Lakier Black Spotted był swego czasu lakierem wzbudzającym wiele emocji. Jako część kolekcji Spiderman dostępny był jedynie we Francuskich Sephorach (chociaż wiem, że komuś udało się kupić go w Polsce - ja nie miałam tyle szczęścia mimo wielu podejść). Na ebayu osiągał niebotyczne ceny, nawet do 55 dolarów. Szukałam, wzdychałam i wreszcie stało się - trafiłam na niego zupełnie przypadkiem. W Sephorze, a jakże! :)

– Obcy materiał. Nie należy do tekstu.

-- ==== Sys2Proof/Machine/Trf.lean ====
section
/-! DEFINITION. Egress scheduling and shaping (R384, R386 to R389). -/

namespace Sys2Proof.Machine

open Sys2Proof

/-! ### Shapers and policers: writes and refills -/

/-- A write of TRF_SHP[i] (R389): it takes effect at the next refill. -/
def State.shaperWrite (s : State) (i : Nat) (v : BitVec 64) : State :=
  if i = 0 then s else
  (s.refilled.setReg (rTRF_SHP i) (v &&& 0x7FFFFFFFFFFFFFFF)).setEth (fun e => { e with newShps := (i, s.sch.tb.toNat, v &&& 0x7FFFFFFFFFFFFFFF) :: e.newShps.filter (fun x => decide (x.1 ≠ i)) })

def execShaperWrite (i : Fin 4096) (v : BitVec 64) (s : State) : Host.Outcome State Fault Refusal := .next (s.shaperWrite i.val v)

/-- A write of TRF_POL_SIZE[i] commits both registers (R389); MODE 3 is reserved (R391); MODE 1 with CIR above PIR is ignored. -/
def State.policerCommit (s : State) (i : Nat) (v : BitVec 64) : State :=
  let w := (v &&& 0x077FFFFFFFFFFFFF).toNat
  let mode := bitsOf w 57 2
  if i = 0 then s
  else if mode = 1 ∧ s.fld (fTRF_POL_RATE_PIR i) < s.fld (fTRF_POL_RATE_CIR i) then s.raise fTRF_ERR_CFG_DROP
  else
    let w1 := if mode = 3 then putBits w 57 2 (s.fld (fTRF_POL_SIZE_MODE i)) else w
    (s.refilled.setReg (rTRF_POL_SIZE i) (BitVec.ofNat 64 w1)).setEth (fun e => { e with
      newPols := (i, s.sch.tb.toNat, s.reg (rTRF_POL_RATE i), BitVec.ofNat 64 w1) :: e.newPols.filter (fun x => decide (x.1 ≠ i)) })

def execPolicerCommit (i : Fin 4096) (v : BitVec 64) (s : State) : Host.Outcome State Fault Refusal := .next (s.policerCommit i.val v)

/-- A refill, at the next time-base value that is a multiple of 1,024, or all that are due (R384, R389). -/
def execBucketRefill (s : State) : Host.Outcome State Fault Refusal :=
  let k := max (s.eth.refill + 1) (s.sch.tb.toNat / 1024)
  .next ((s.atTb (1024 * k)).refillTo k)

/-! ### The scheduler (R386 to R388) -/

/-- Indices of the nodes of a class and of a partition. -/
def cNode (l c : Nat) : Nat := 8 * l + c
def pNode (l c p : Nat) : Nat := (8 * l + c) * 65 + p

/-- The shapers on the path of a frame of the class tree. -/
def State.path (s : State) (l c p : Nat) : List Nat :=
  ([s.fld (fTRF_LNODE_SHAPER l), s.fld (fTRF_CNODE_SHAPER (cNode l c)), s.fld (fTRF_PNODE_SHAPER (pNode l c p))]).filter (fun x => decide (x ≠ 0))

/-- Is a shaper's bucket not negative?
(DEDUCED: log 115.) -/
def State.shaperOk (s : State) (i : Nat) : Bool := match alook i s.eth.shps with | some x => 0 ≤ x.level | none => true

/-- Charge a shaper for a frame.
(DEDUCED: log 115.) -/
def State.chargeShaper (s : State) (len i : Nat) : State :=
  s.setEth (fun e => { e with shps := amod i (fun x => { x with level := x.level - 256 * charged len (bitsOf x.cfg.toNat 56 7) }) e.shps })

/-- Weighted fair service (R387): the child with the smallest F, the lower index on ties.
(DEDUCED: log 116.) -/
def State.wfPick (s : State) (level : Nat) (l : List Nat) : Option Nat :=
  let f (i : Nat) : Nat := (alook (level, i) s.eth.fin).getD 0
  (sortBy (fun a b => decide (a ≤ b)) l).foldl (fun (a : Option Nat) i => match a with | none => some i | some j => if f i < f j then some i else some j) none

/-- Serve a child: F ← max(V, F) + bytes × 65,536 / WEIGHT, and V becomes the F of the last child served.
(DEDUCED: log 116.) -/
def State.wfServe (s : State) (level parent child bytes weight : Nat) : State :=
  let v := (alook (level, parent) s.eth.virt).getD 0
  let f := max v ((alook (level, child) s.eth.fin).getD 0)
  s.setEth (fun e => { e with fin := aput (level, child) (f + bytes * 65536 / max 1 weight) e.fin, virt := aput (level, parent) f e.virt })

/-- Does the congestion pacing of its queue pair allow a frame (R358, R388)?
(DEDUCED: log 108.) -/
def State.paceOk (s : State) (f : TxFrame) : Bool :=
  match alook f.queue s.rdm.qps with | some q => q.rate.isNone || q.paceAt ≤ s.now | none => true

/-- A frame of a queue pair whose rate is cut has left: the next leaves no sooner than its length takes at that rate.
(DEDUCED: log 108.) -/
def Qp.paced (q : Qp) (now len : Nat) : Qp :=
  match q.rate with
  | some r => { q with paceAt := max now q.paceAt + ceilDiv (8 * len * 800000) (max 1 r) }
  | none => q

/-- Does a shaper or a pacing hold a frame of the class tree (R388)? -/
def State.txHeld (s : State) (f : TxFrame) : Bool := !s.paceOk f || !(s.path f.port f.cls f.part).all s.shaperOk

/-- May a frame of the class tree leave its port: no pause of its class, nothing that holds it? -/
def State.txReady (s : State) (f : TxFrame) : Bool := (alook (f.port, f.cls) s.eth.pauses).isNone && !s.txHeld f

/-- May a control frame leave: a packet of the transport when its class is not paused (R367)?
(DEDUCED: log 116.) -/
def State.ctrlReady (s : State) (f : TxFrame) : Bool :=
  match f.body with | .rdma .. => (alook (f.port, f.cls) s.eth.pauses).isNone | _ => true

/-- The frame of the class tree that leaves next, of those that may.
(DEDUCED: log 116.) -/
def State.treePick (s : State) (l : Nat) : Option TxFrame :=
  let ready := s.eth.txq.filter (fun f => f.port = l && !f.ctrl && s.txReady f)
  let classes := (List.range 8).filter (fun c => ready.any (fun f => f.cls = c))
  let cls := ((classes.reverse.find? (fun c => s.flag (fTRF_CNODE_STRICT (cNode l c)))).map (cNode l ·)).orElse
    (fun _ => s.wfPick 1 (classes.map (cNode l ·)))
  match cls with
  | none => none
  | some n =>
    let inC := ready.filter (fun f => cNode l f.cls = n)
    match s.wfPick 2 (inC.map (fun f => pNode l f.cls f.part)) with
    | none => none
    | some k =>
      let inP := inC.filter (fun f => pNode l f.cls f.part = k)
      match s.wfPick 3 (inP.map (fun f => k * 1048576 + f.queue)) with
      | none => none
      | some q => inP.find? (fun f => k * 1048576 + f.queue = q)

/-- The address of a query: broadcast for IPv4, the solicited node's for IPv6.
(PRESUMED: log 114.) -/
def askMac (g : BitVec 128) : BitVec 48 :=
  if gidV4 g then 0xFFFFFFFFFFFF else BitVec.ofNat 48 (0x3333FF000000 + beNat ((gidBytes g).drop 13))

/-- A frame leaves (R369): tagged with its partition's VID and a PCP equal to its class, or untagged. -/
def State.txSend (s : State) (f : TxFrame) : State :=
  let vid := s.fld (fETH_PVLAN_VID f.part)
  let mac : BitVec 48 := match f.body with
    | .rdma k _ _ => (alook (s.nextHop f.port k.gid) s.eth.neigh).getD 0
    | .mgmt _ m => m
    | .ask g => askMac g
  let s1 := (s.setEth (fun e => { e with txq := e.txq.erase f })).count (fETH_TX_FRAMES_COUNT f.port) 1
  let s2 := if f.ctrl then s1 else { s1 with rdm := { s1.rdm with qps := amod f.queue (fun q => q.paced s.now f.len) s1.rdm.qps } }
  let pcp := if vid = 0 then 0 else f.cls
  s2.emit (.ethTx f.port vid pcp mac f.body (match f.body with | .rdma k d e => s.roceFrame k d e f.port vid pcp mac | _ => []))

/-- Note which frames of a port only a shaper or a pacing holds; the hold of a work request lasts while one of its frames is
held (R28, R388).
(DEDUCED: log 115.) -/
def State.noteBlocked (s : State) (l : Nat) : State :=
  let s1 := s.setEth (fun e => { e with txq := e.txq.map (fun f =>
    if f.port = l && !f.ctrl then { f with blocked := (alook (f.port, f.cls) e.pauses).isNone && s.txHeld f } else f) })
  (s.que.cmds.map (fun c => c.id)).foldl (fun t id => t.shapeCmd id (s1.eth.txq.any (fun f => f.cmd = some id && f.blocked))) s1

/-- The share of an open sheaf that is being copied to a namespace over associations of logical port `l` (R264, R386).
(DEDUCED: log 115.) -/
def State.sheafShare (s : State) (l : Fin 16) : Option Nat :=
  match s.ckp.sheaf with
  | some x => (match s.ns? x.target with
    | some n => if x.destKind = 3 ∧ x.snap.isSome ∧ n.ports.contains l then some x.share else none
    | none => none)
  | none => none

/-- At a transmit opportunity of a logical port the scheduler chooses a frame (R386). `sheaf` is the length of the frame that an
open sheaf has ready for the port.
(DEDUCED: log 116.) -/
def execEthTxSelect (l : Fin 16) (sheaf : Option Nat) (s : State) : Host.Outcome State Fault Refusal :=
  let n := l.val
  if s.flag (fETH_LPORT_STATUS_LINK n) = false then .next s
  else match s.eth.txq.find? (fun f => f.port = n && f.ctrl && s.ctrlReady f) with
    | some f => .next (s.txSend f)
    | none =>
      let s1 := s.refilled.noteBlocked n
      let tree := s1.treePick n
      let share := (s1.sheafShare l).getD 0
      let flow : Bool := match sheaf, s1.sheafShare l with | some _, some _ => true | _, _ => false
      let first := flow && (share = 100 || tree.isNone || s1.wfPick 0 [2 * n, 2 * n + 1] = some (2 * n))
      if first then
        let len := sheaf.getD 0
        .next (((s1.wfServe 0 n (2 * n) len share).count (fETH_TX_FRAMES_COUNT n) 1).emit (.ethSheaf n len))
      else match tree with
        | none => .next s1
        | some f =>
          let s2 := if flow then s1.wfServe 0 n (2 * n + 1) f.len (100 - share) else s1
          let c := cNode n f.cls
          let k := pNode n f.cls f.part
          let s3 := s2.wfServe 1 n c f.len (s.fld (fTRF_CNODE_WEIGHT c)) |>.wfServe 2 c k f.len (s.fld (fTRF_PNODE_WEIGHT k))
            |>.wfServe 3 k (k * 1048576 + f.queue) f.len 1
          let s4 := (s.path n f.cls f.part).foldl (fun t i => t.chargeShaper f.len i) s3
          .next ((s4.txSend f).noteBlocked n)

/-- A bucket's level in bytes, as TRF_SHP_LEVEL shows it (R391). -/
def State.shpLevel (s : State) (i : Nat) : Nat := match alook i s.eth.shps with | some x => twosOf 32 (x.level / 256) | none => 0

end Sys2Proof.Machine
end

Black Spotted należy nanosić cienką warstwą na uprzednio wysuszoną, kolorową bazę. Na pierwszy raz użyłam jednego z ulubionych ostatnio róży - My Colour nr49, przywiezionego mi z Grecji przez Agnes. <3
Malowanie jest wygodne, pędzelek wręcz idealny. Lakier ma jednak dość rzadką konsystencję i lubi się rozlewać po skórkach. Im grubsza warstwa tym mniejszy efekt, wystarczy więc jedno pociągnięcie.
Efekt jest zdecydowanie interesujący. Psują go jedynie pęknięcia, które pojawiły się po wyschnięciu - muszę poeksperymentować, może przy szybszym nałożeniu bezbarwnego topa nie będzie takiego problemu.
Wrocławianki! Jeśli miałyście ochotę na Black Spotted to uprzejmie donoszę, że jest on dostępny na wyprzedaży w Sephorze w Magnolii i można go kupić za trochę ponad 30zł. Po moich zakupach zostały jeszcze ze trzy egzemplarze. :)
bardzo ciekawy efekt :) Nie znałam tego lakieru :)
OdpowiedzUsuńJejku jaki dziwny efekt :D ale podoba mi się!!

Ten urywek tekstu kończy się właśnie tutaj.